3. Big endianAnd little endianAdvantages and disadvantages

From: dr. William T. Verts, limit l 19,199 6

Big endian

It is easy to determine the positive and negative values of a number. Only one byte at offset0 can be used for confirmation.

Little endian

It can be 1, 2, and 4 bytes in length. The data type conversion is very convenient.

 

Iv. Collation of some common files

From: dr. William T. Verts, limit l 19,199 6

 

Common file formats and Their endian order are as follows:

• Adobe Photoshop-- Big endian
• BMP (Windows and OS/2 bitmaps)-- Little endian
• DXF (AutoCAD)-- Variable
• GIF-- Little endian
• IMG (GEM raster)-- Big endian
• JPEG-- Big endian
• Fli (Autodesk animator)-- Little endian
• Macpaint-- Big endian
• PCX (PC paintbrush)-- Little endian
• Postscript-- Not applicable (Text !)
• POV (persistence of vision ray-tracer)-- Not applicable (Text !)
• Qtm (QuickTime movies)-- Little endian (on a Mac !) (Peterlee note big endian in my opinion)
• Microsoft riff (. wav &. AVI)-- Both
• Microsoft RTF (Rich Text Format)-- Little endian
• SGI (Silicon Graphics)-- Big endian
• Sun raster-- Big endian
• TGA (Targa)-- Little endian
• Tiff-- Both, endian identifier encoded into File
• WPG (WordPerfect Graphics Metafile)-- Big endian (on a PC !)
• Xwd (X Window dump)-- Both, endian identifier encoded into File

 

V. Bit order

From: http://ayazh.gjjblog.com/archives/1058846/

I talked about the byte sequence in the big endian and little endian articles in August 9. However, some may still ask if the order between the eight bits in one byte is also divided into big endian and little endian when the CPU stores data in one byte? Or is there any difference in the bit order?
In fact, this bit sequence also exists. The following figure shows the number 0xb4 (10110100.
Big endian

Msb lsb ----------------------------------------------> +--+- +-+ | 1 | 0 | 1 | 1 | 0 | 1 | 0 | 0 | +- +-+
Little endian

Lsb msb --------------------------------------------> +--+- +-+ | 0 | 0 | 1 | 0 | 1 | 0 | 1 | +- +-+
In fact, because the minimum unit of CPU data storage operations is one byte, the bit order inside the CPU is a black box for our program. That is to say, you give me a pointer pointing to the number 0xb4. For a CPU in the big endian mode, it reads 8 bits from left to right; for a CPU in the little endian mode, the opposite is to read 8 bits of this number from right to left. Our program obtains 0xb4 after accessing through this pointer. The bit order inside the byte is invisible to the program, in fact, this is the same for the byte order on a single machine.
Someone may ask, what if it is network transmission? Will there be problems? Is it necessary to use any function to convert the bit order? Well, this is a good question.

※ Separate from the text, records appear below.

-- ==== Sys2Proof/Machine/Ops.lean ====
section
/-!
DEFINITION. The named operations that every family of commands shares: access to the units' states, registers and
counters; stamps, comet tails, trace and event records (chapters 12, 16, 18); the stop of a partition's job (R30, R47,
R141); and the accesses to HBM, tun memory and cluster store (chapter 08).
-/

namespace Sys2Proof.Machine

/-- The shape of most meanings: the command changes the world and nothing of power, time, the security die or the
waiting commands. -/
def State.onWorld (s : State) (f : World → World) : State := { s with w := f s.w }

/-- Whether the module is in service: ready, and no power-fail sequence runs (R495, R623). -/
def State.inService (s : State) : Bool := decide (s.pwr.phase = .ready) && s.pwr.failSeq.isNone

/-- A command that only a module in service carries out (R623): without service it has no effect. -/
def State.serve (s : State) (f : World → World) : State := if s.inService then s.onWorld f else s

/-! ### Units -/

/-- Core `c`. -/
def World.core (w : World) (c : Nat) : Core := AMap.get {} w.cores c
/-- Changes core `c`. -/
def World.updCore (w : World) (c : Nat) (f : Core → Core) : World := { w with cores := AMap.upd {} w.cores c f }
/-- Cluster `k`. -/
def World.cluster (w : World) (k : Nat) : Cluster := AMap.get {} w.clusters k
/-- Changes cluster `k`. -/
def World.updCluster (w : World) (k : Nat) (f : Cluster → Cluster) : World :=
  { w with clusters := AMap.upd {} w.clusters k f }
/-- Partition `p`. -/
def World.part (w : World) (p : Nat) : Part := AMap.get {} w.parts p
/-- Changes partition `p`. -/
def World.updPart (w : World) (p : Nat) (f : Part → Part) : World := { w with parts := AMap.upd {} w.parts p f }
/-- Die `d`'s dispatcher. -/
def World.die (w : World) (d : Nat) : Die := AMap.get {} w.dies d
/-- Changes die `d`'s dispatcher. -/
def World.updDie (w : World) (d : Nat) (f : Die → Die) : World := { w with dies := AMap.upd {} w.dies d f }
/-- Flow `i`. -/
def World.flow (w : World) (i : Nat) : Flow := AMap.get {} w.flows i
/-- Changes flow `i`. -/
def World.updFlow (w : World) (i : Nat) (f : Flow → Flow) : World := { w with flows := AMap.upd {} w.flows i f }
/-- Die of a core. -/
def dieOfCore (c : Nat) : Nat := c / 96
/-- Cluster of a core. -/
def clusterOfCore (c : Nat) : Nat := c / 8
/-- Die of a cluster. -/
def dieOfCluster (k : Nat) : Nat := k / 12
/-- Sends something out of the module. -/
def World.emit (w : World) (o : Output) : World := { w with out := w.out ++ [o] }

/-- The dies of each partition under a value of PARTITION (R45); a value above 7 leaves the module unpartitioned. -/
def partitionLayout : Nat → List (List Nat)
  | 1 => [[0, 1], [2, 3]]
  | 2 => [[0], [1, 2, 3]]
  | 3 => [[0, 1, 2], [3]]
  | 4 => [[0], [1], [2, 3]]
  | 5 => [[0], [1, 2], [3]]
  | 6 => [[0, 1], [2], [3]]
  | 7 => [[0], [1], [2], [3]]
  | _ => [[0, 1, 2, 3]]

/-- The partition that owns die `d` (R45, R46). -/
def World.ownerOfDie (w : World) (d : Nat) : Nat :=
  ((partitionLayout w.config.partition).findIdx? fun ds => ds.contains d).getD 0
/-- The dies of partition `p`. -/
def World.diesOf (w : World) (p : Nat) : List Nat := (partitionLayout w.config.partition).getD p []
/-- Number of partitions. -/
def World.partCount (w : World) : Nat := (partitionLayout w.config.partition).length
/-- The partition of a core. -/
def World.partOfCore (w : World) (c : Nat) : Nat := w.ownerOfDie (dieOfCore c)
/-- The partition of a cluster. -/
def World.partOfCluster (w : World) (k : Nat) : Nat := w.ownerOfDie (dieOfCluster k)
/-- The cores of partition `p`, ascending. -/
def World.coresOf (w : World) (p : Nat) : List Nat :=
  (w.diesOf p).flatMap fun d => (List.range 96).map (d * 96 + ·)
/-- The clusters of partition `p`, ascending. -/
def World.clustersOf (w : World) (p : Nat) : List Nat :=
  (w.diesOf p).flatMap fun d => (List.range 12).map (d * 12 + ·)
/-- Whether partition `p` runs a job. -/
def World.jobRuns (w : World) (p : Nat) : Bool := decide ((w.part p).job = .running)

Assume that the CPU in little endian mode is transferred to the big endian mode CPU in one byte, and the 8-bit number will be read locally before transmission, then, the eight bits are transmitted in the byte order of the network, so that there will be no problems at the receiving end. If you want to transmit a 32-bit number, because the number occupies 4 bytes in littel endian storage, network transmission is carried out in bytes, the CPU of the little endian side reads the first byte and sends it. In fact, this byte is the original number of LSB. When it reaches the receiver, it becomes MSB, causing confusion.